The judge in Paul Manafort‘s upcoming money laundering trial in Washington, D.C. announced plans for what she admitted is a “partial closure” of the proceedings, as she intends to bar the public–and the news media–from being in the courtroom during jury selection. The trial is currently scheduled to begin on September 24, after a delay pushed it from September 17.
Judge Amy Berman Jackson stated her intentions during a hearing on Tuesday, when she expressed her concern over press attention that the trial is expected to draw, Politico reported. The judge stated that her plan is to personally question each individual potential juror. The only people she wants present during that process are members of the jury pool, and lawyers from Special Counsel Robert Mueller‘s office and Manafort’s defense team.
Judge Jackson’s reasoning reportedly is that she is concerned that jurors may come into improper contact with the media, the public, or even attorneys if everyone is allowed inside.
Once the jury is selected, it is expected that everyone will be allowed to observe and report on the trial, which is based on allegations of conspiracy, money laundering, obstruction of justice, and acting as an unregistered foreign agent.

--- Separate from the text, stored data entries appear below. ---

/-! ### setReplay -/

@[simp] theorem setReplay_clk (s : State) (b : BitVec 12) (r : Replay) : (State.setReplay s b r).clk = s.clk := rfl
@[simp] theorem setReplay_pwr (s : State) (b : BitVec 12) (r : Replay) : (State.setReplay s b r).pwr = s.pwr := rfl
@[simp] theorem setReplay_vc (s : State) (b : BitVec 12) (r : Replay) : (State.setReplay s b r).vc = s.vc := rfl
@[simp] theorem setReplay_rink (s : State) (b : BitVec 12) (r : Replay) : (State.setReplay s b r).rink = s.rink := rfl
@[simp] theorem setReplay_arr (s : State) (b : BitVec 12) (r : Replay) : (State.setReplay s b r).arr = s.arr := rfl
@[simp] theorem setReplay_crs (s : State) (b : BitVec 12) (r : Replay) : (State.setReplay s b r).crs = s.crs := rfl
@[simp] theorem setReplay_mem (s : State) (b : BitVec 12) (r : Replay) : (State.setReplay s b r).mem = s.mem := rfl
@[simp] theorem setReplay_lkr (s : State) (b : BitVec 12) (r : Replay) : (State.setReplay s b r).lkr = s.lkr := rfl
@[simp] theorem setReplay_lift (s : State) (b : BitVec 12) (r : Replay) : (State.setReplay s b r).lift = s.lift := rfl
@[simp] theorem setReplay_lodge (s : State) (b : BitVec 12) (r : Replay) : (State.setReplay s b r).lodge = s.lodge := rfl
@[simp] theorem setReplay_upd (s : State) (b : BitVec 12) (r : Replay) : (State.setReplay s b r).upd = s.upd := rfl
@[simp] theorem setReplay_sl (s : State) (b : BitVec 12) (r : Replay) : (State.setReplay s b r).sl = s.sl := rfl
@[simp] theorem setReplay_bibs (s : State) (b : BitVec 12) (r : Replay) : (State.setReplay s b r).bibs = { s.bibs with replay := s.bibs.replay.write {} b.toNat r } := rfl
@[simp] theorem setReplay_cmd (s : State) (b : BitVec 12) (r : Replay) : (State.setReplay s b r).cmd = s.cmd := rfl
@[simp] theorem setReplay_boot (s : State) (b : BitVec 12) (r : Replay) : (State.setReplay s b r).boot = s.boot := rfl
@[simp] theorem setReplay_ctr (s : State) (b : BitVec 12) (r : Replay) : (State.setReplay s b r).ctr = s.ctr := rfl
@[simp] theorem setReplay_pf (s : State) (b : BitVec 12) (r : Replay) : (State.setReplay s b r).pf = s.pf := rfl
@[simp] theorem setReplay_log (s : State) (b : BitVec 12) (r : Replay) : (State.setReplay s b r).log = s.log := rfl
@[simp] theorem setReplay_test (s : State) (b : BitVec 12) (r : Replay) : (State.setReplay s b r).test = s.test := rfl
@[simp] theorem setReplay_sec (s : State) (b : BitVec 12) (r : Replay) : (State.setReplay s b r).sec = s.sec := rfl
@[simp] theorem setReplay_freeCtr (s : State) (b : BitVec 12) (r : Replay) : (State.setReplay s b r).freeCtr = s.freeCtr := rfl
@[simp] theorem setReplay_pending (s : State) (b : BitVec 12) (r : Replay) : (State.setReplay s b r).pending = s.pending := rfl

/-! ### takeIn -/

@[simp] theorem takeIn_clk (s : State) (c : Hdr) : (State.takeIn s c).clk = s.clk := rfl
@[simp] theorem takeIn_pwr (s : State) (c : Hdr) : (State.takeIn s c).pwr = s.pwr := rfl
@[simp] theorem takeIn_vc (s : State) (c : Hdr) : (State.takeIn s c).vc = s.vc := rfl
@[simp] theorem takeIn_rink (s : State) (c : Hdr) : (State.takeIn s c).rink = s.rink := rfl
@[simp] theorem takeIn_arr (s : State) (c : Hdr) : (State.takeIn s c).arr = s.arr := rfl
@[simp] theorem takeIn_crs (s : State) (c : Hdr) : (State.takeIn s c).crs = s.crs := rfl
@[simp] theorem takeIn_mem (s : State) (c : Hdr) : (State.takeIn s c).mem = s.mem := rfl
@[simp] theorem takeIn_lkr (s : State) (c : Hdr) : (State.takeIn s c).lkr = s.lkr := rfl
@[simp] theorem takeIn_lift (s : State) (c : Hdr) : (State.takeIn s c).lift = s.lift := rfl
@[simp] theorem takeIn_lodge (s : State) (c : Hdr) : (State.takeIn s c).lodge = s.lodge := rfl
@[simp] theorem takeIn_upd (s : State) (c : Hdr) : (State.takeIn s c).upd = s.upd := rfl
@[simp] theorem takeIn_sl (s : State) (c : Hdr) : (State.takeIn s c).sl = s.sl := rfl
@[simp] theorem takeIn_bibs (s : State) (c : Hdr) : (State.takeIn s c).bibs = s.bibs := rfl
@[simp] theorem takeIn_cmd (s : State) (c : Hdr) : (State.takeIn s c).cmd = { s.cmd with intake := s.cmd.intake ++ [c] } := rfl
@[simp] theorem takeIn_boot (s : State) (c : Hdr) : (State.takeIn s c).boot = s.boot := rfl
@[simp] theorem takeIn_ctr (s : State) (c : Hdr) : (State.takeIn s c).ctr = s.ctr := rfl
@[simp] theorem takeIn_pf (s : State) (c : Hdr) : (State.takeIn s c).pf = s.pf := rfl
@[simp] theorem takeIn_log (s : State) (c : Hdr) : (State.takeIn s c).log = s.log := rfl
@[simp] theorem takeIn_test (s : State) (c : Hdr) : (State.takeIn s c).test = s.test := rfl
@[simp] theorem takeIn_sec (s : State) (c : Hdr) : (State.takeIn s c).sec = s.sec := rfl
@[simp] theorem takeIn_freeCtr (s : State) (c : Hdr) : (State.takeIn s c).freeCtr = s.freeCtr := rfl
@[simp] theorem takeIn_pending (s : State) (c : Hdr) : (State.takeIn s c).pending = s.pending := rfl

It all stems from Manafort’s work for the Ukrainian government. The former Trump campaign manager was recently convicted on eight out of 18 counts in a bank fraud and tax fraud trial in Virginia federal court. That case was also related to Manafort’s Ukrainian work. The jury was hung on ten of the counts. One juror said there was only one holdout who kept Manafort from being found guilty on all 18 counts.